Copy out the data below. Keep every word as it is.

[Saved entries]
# # # # #

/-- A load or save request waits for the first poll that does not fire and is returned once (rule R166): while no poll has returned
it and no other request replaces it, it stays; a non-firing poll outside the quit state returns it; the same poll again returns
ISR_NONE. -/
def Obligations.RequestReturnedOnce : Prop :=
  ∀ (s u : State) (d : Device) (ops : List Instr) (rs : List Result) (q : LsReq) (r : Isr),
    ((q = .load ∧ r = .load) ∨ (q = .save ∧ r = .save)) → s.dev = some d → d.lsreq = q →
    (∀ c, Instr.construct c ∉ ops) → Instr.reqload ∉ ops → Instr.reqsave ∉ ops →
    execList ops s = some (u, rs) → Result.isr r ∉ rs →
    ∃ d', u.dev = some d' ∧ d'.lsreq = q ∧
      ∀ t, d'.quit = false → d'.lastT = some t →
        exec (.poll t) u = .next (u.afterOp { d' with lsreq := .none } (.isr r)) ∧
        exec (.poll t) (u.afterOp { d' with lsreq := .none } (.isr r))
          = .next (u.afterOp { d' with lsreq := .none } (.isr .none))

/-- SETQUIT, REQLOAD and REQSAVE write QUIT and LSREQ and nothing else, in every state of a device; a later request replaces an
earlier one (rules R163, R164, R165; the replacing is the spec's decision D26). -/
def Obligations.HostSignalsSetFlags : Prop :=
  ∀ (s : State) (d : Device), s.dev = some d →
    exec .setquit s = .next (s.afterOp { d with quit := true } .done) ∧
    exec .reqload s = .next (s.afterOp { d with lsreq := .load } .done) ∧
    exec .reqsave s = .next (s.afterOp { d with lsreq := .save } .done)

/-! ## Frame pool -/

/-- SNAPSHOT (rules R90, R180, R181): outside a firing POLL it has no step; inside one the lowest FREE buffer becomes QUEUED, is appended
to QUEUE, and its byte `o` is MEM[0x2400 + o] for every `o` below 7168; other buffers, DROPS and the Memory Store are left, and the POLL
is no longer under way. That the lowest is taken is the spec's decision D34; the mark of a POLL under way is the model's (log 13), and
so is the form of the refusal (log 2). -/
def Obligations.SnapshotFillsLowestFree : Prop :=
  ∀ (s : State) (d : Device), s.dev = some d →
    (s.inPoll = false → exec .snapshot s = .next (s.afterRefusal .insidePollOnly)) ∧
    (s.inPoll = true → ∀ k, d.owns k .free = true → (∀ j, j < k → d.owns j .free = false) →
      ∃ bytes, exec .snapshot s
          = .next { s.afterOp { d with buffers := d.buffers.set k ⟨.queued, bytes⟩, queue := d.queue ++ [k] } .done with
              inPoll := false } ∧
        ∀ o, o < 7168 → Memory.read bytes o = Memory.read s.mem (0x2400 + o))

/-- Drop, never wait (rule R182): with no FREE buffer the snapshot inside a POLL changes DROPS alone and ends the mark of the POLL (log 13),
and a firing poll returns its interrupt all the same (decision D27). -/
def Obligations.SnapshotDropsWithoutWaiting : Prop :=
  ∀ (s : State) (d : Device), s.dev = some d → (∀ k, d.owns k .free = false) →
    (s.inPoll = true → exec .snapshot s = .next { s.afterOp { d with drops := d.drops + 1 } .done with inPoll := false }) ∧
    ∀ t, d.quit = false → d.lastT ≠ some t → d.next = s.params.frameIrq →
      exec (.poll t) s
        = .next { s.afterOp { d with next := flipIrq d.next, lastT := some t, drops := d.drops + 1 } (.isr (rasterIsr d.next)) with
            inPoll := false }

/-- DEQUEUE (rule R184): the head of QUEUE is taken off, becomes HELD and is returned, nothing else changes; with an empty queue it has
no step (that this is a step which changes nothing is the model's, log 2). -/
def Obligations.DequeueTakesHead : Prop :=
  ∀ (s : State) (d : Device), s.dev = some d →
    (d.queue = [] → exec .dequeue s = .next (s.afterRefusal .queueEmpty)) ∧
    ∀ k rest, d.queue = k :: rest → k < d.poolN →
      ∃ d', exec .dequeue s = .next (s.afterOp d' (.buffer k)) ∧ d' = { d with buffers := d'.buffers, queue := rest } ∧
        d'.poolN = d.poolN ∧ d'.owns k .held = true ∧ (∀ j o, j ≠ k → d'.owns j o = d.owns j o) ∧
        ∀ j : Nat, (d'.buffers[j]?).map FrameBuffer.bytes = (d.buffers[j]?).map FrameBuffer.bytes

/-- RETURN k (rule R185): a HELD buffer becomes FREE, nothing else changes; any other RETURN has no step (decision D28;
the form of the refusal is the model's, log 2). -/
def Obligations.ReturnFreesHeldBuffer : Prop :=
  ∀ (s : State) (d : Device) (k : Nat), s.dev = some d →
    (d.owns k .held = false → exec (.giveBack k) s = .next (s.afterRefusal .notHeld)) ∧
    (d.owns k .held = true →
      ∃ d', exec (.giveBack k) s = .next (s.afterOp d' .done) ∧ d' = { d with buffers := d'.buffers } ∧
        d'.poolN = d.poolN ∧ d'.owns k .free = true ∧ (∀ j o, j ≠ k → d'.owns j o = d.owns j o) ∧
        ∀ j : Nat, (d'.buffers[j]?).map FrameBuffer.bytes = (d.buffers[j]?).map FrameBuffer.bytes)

# # # # #

◆ **SOLUTION TO THIS TASK**
/-- A load or save request waits for the first poll that does not fire and is returned once (rule R166): while no poll has returned
it and no other request replaces it, it stays; a non-firing poll outside the quit state returns it; the same poll again returns
ISR_NONE. -/
def Obligations.RequestReturnedOnce : Prop :=
  ∀ (s u : State) (d : Device) (ops : List Instr) (rs : List Result) (q : LsReq) (r : Isr),
    ((q = .load ∧ r = .load) ∨ (q = .save ∧ r = .save)) → s.dev = some d → d.lsreq = q →
    (∀ c, Instr.construct c ∉ ops) → Instr.reqload ∉ ops → Instr.reqsave ∉ ops →
    execList ops s = some (u, rs) → Result.isr r ∉ rs →
    ∃ d', u.dev = some d' ∧ d'.lsreq = q ∧
      ∀ t, d'.quit = false → d'.lastT = some t →
        exec (.poll t) u = .next (u.afterOp { d' with lsreq := .none } (.isr r)) ∧
        exec (.poll t) (u.afterOp { d' with lsreq := .none } (.isr r))
          = .next (u.afterOp { d' with lsreq := .none } (.isr .none))

/-- SETQUIT, REQLOAD and REQSAVE write QUIT and LSREQ and nothing else, in every state of a device; a later request replaces an
earlier one (rules R163, R164, R165; the replacing is the spec's decision D26). -/
def Obligations.HostSignalsSetFlags : Prop :=
  ∀ (s : State) (d : Device), s.dev = some d →
    exec .setquit s = .next (s.afterOp { d with quit := true } .done) ∧
    exec .reqload s = .next (s.afterOp { d with lsreq := .load } .done) ∧
    exec .reqsave s = .next (s.afterOp { d with lsreq := .save } .done)

/-! ## Frame pool -/

/-- SNAPSHOT (rules R90, R180, R181): outside a firing POLL it has no step; inside one the lowest FREE buffer becomes QUEUED, is appended
to QUEUE, and its byte `o` is MEM[0x2400 + o] for every `o` below 7168; other buffers, DROPS and the Memory Store are left, and the POLL
is no longer under way. That the lowest is taken is the spec's decision D34; the mark of a POLL under way is the model's (log 13), and
so is the form of the refusal (log 2). -/
def Obligations.SnapshotFillsLowestFree : Prop :=
  ∀ (s : State) (d : Device), s.dev = some d →
    (s.inPoll = false → exec .snapshot s = .next (s.afterRefusal .insidePollOnly)) ∧
    (s.inPoll = true → ∀ k, d.owns k .free = true → (∀ j, j < k → d.owns j .free = false) →
      ∃ bytes, exec .snapshot s
          = .next { s.afterOp { d with buffers := d.buffers.set k ⟨.queued, bytes⟩, queue := d.queue ++ [k] } .done with
              inPoll := false } ∧
        ∀ o, o < 7168 → Memory.read bytes o = Memory.read s.mem (0x2400 + o))

/-- Drop, never wait (rule R182): with no FREE buffer the snapshot inside a POLL changes DROPS alone and ends the mark of the POLL (log 13),
and a firing poll returns its interrupt all the same (decision D27). -/
def Obligations.SnapshotDropsWithoutWaiting : Prop :=
  ∀ (s : State) (d : Device), s.dev = some d → (∀ k, d.owns k .free = false) →
    (s.inPoll = true → exec .snapshot s = .next { s.afterOp { d with drops := d.drops + 1 } .done with inPoll := false }) ∧
    ∀ t, d.quit = false → d.lastT ≠ some t → d.next = s.params.frameIrq →
      exec (.poll t) s
        = .next { s.afterOp { d with next := flipIrq d.next, lastT := some t, drops := d.drops + 1 } (.isr (rasterIsr d.next)) with
            inPoll := false }

/-- DEQUEUE (rule R184): the head of QUEUE is taken off, becomes HELD and is returned, nothing else changes; with an empty queue it has
no step (that this is a step which changes nothing is the model's, log 2). -/
def Obligations.DequeueTakesHead : Prop :=
  ∀ (s : State) (d : Device), s.dev = some d →
    (d.queue = [] → exec .dequeue s = .next (s.afterRefusal .queueEmpty)) ∧
    ∀ k rest, d.queue = k :: rest → k < d.poolN →
      ∃ d', exec .dequeue s = .next (s.afterOp d' (.buffer k)) ∧ d' = { d with buffers := d'.buffers, queue := rest } ∧
        d'.poolN = d.poolN ∧ d'.owns k .held = true ∧ (∀ j o, j ≠ k → d'.owns j o = d.owns j o) ∧
        ∀ j : Nat, (d'.buffers[j]?).map FrameBuffer.bytes = (d.buffers[j]?).map FrameBuffer.bytes

/-- RETURN k (rule R185): a HELD buffer becomes FREE, nothing else changes; any other RETURN has no step (decision D28;
the form of the refusal is the model's, log 2). -/
def Obligations.ReturnFreesHeldBuffer : Prop :=
  ∀ (s : State) (d : Device) (k : Nat), s.dev = some d →
    (d.owns k .held = false → exec (.giveBack k) s = .next (s.afterRefusal .notHeld)) ∧
    (d.owns k .held = true →
      ∃ d', exec (.giveBack k) s = .next (s.afterOp d' .done) ∧ d' = { d with buffers := d'.buffers } ∧
        d'.poolN = d.poolN ∧ d'.owns k .free = true ∧ (∀ j o, j ≠ k → d'.owns j o = d.owns j o) ∧
        ∀ j : Nat, (d'.buffers[j]?).map FrameBuffer.bytes = (d.buffers[j]?).map FrameBuffer.bytes)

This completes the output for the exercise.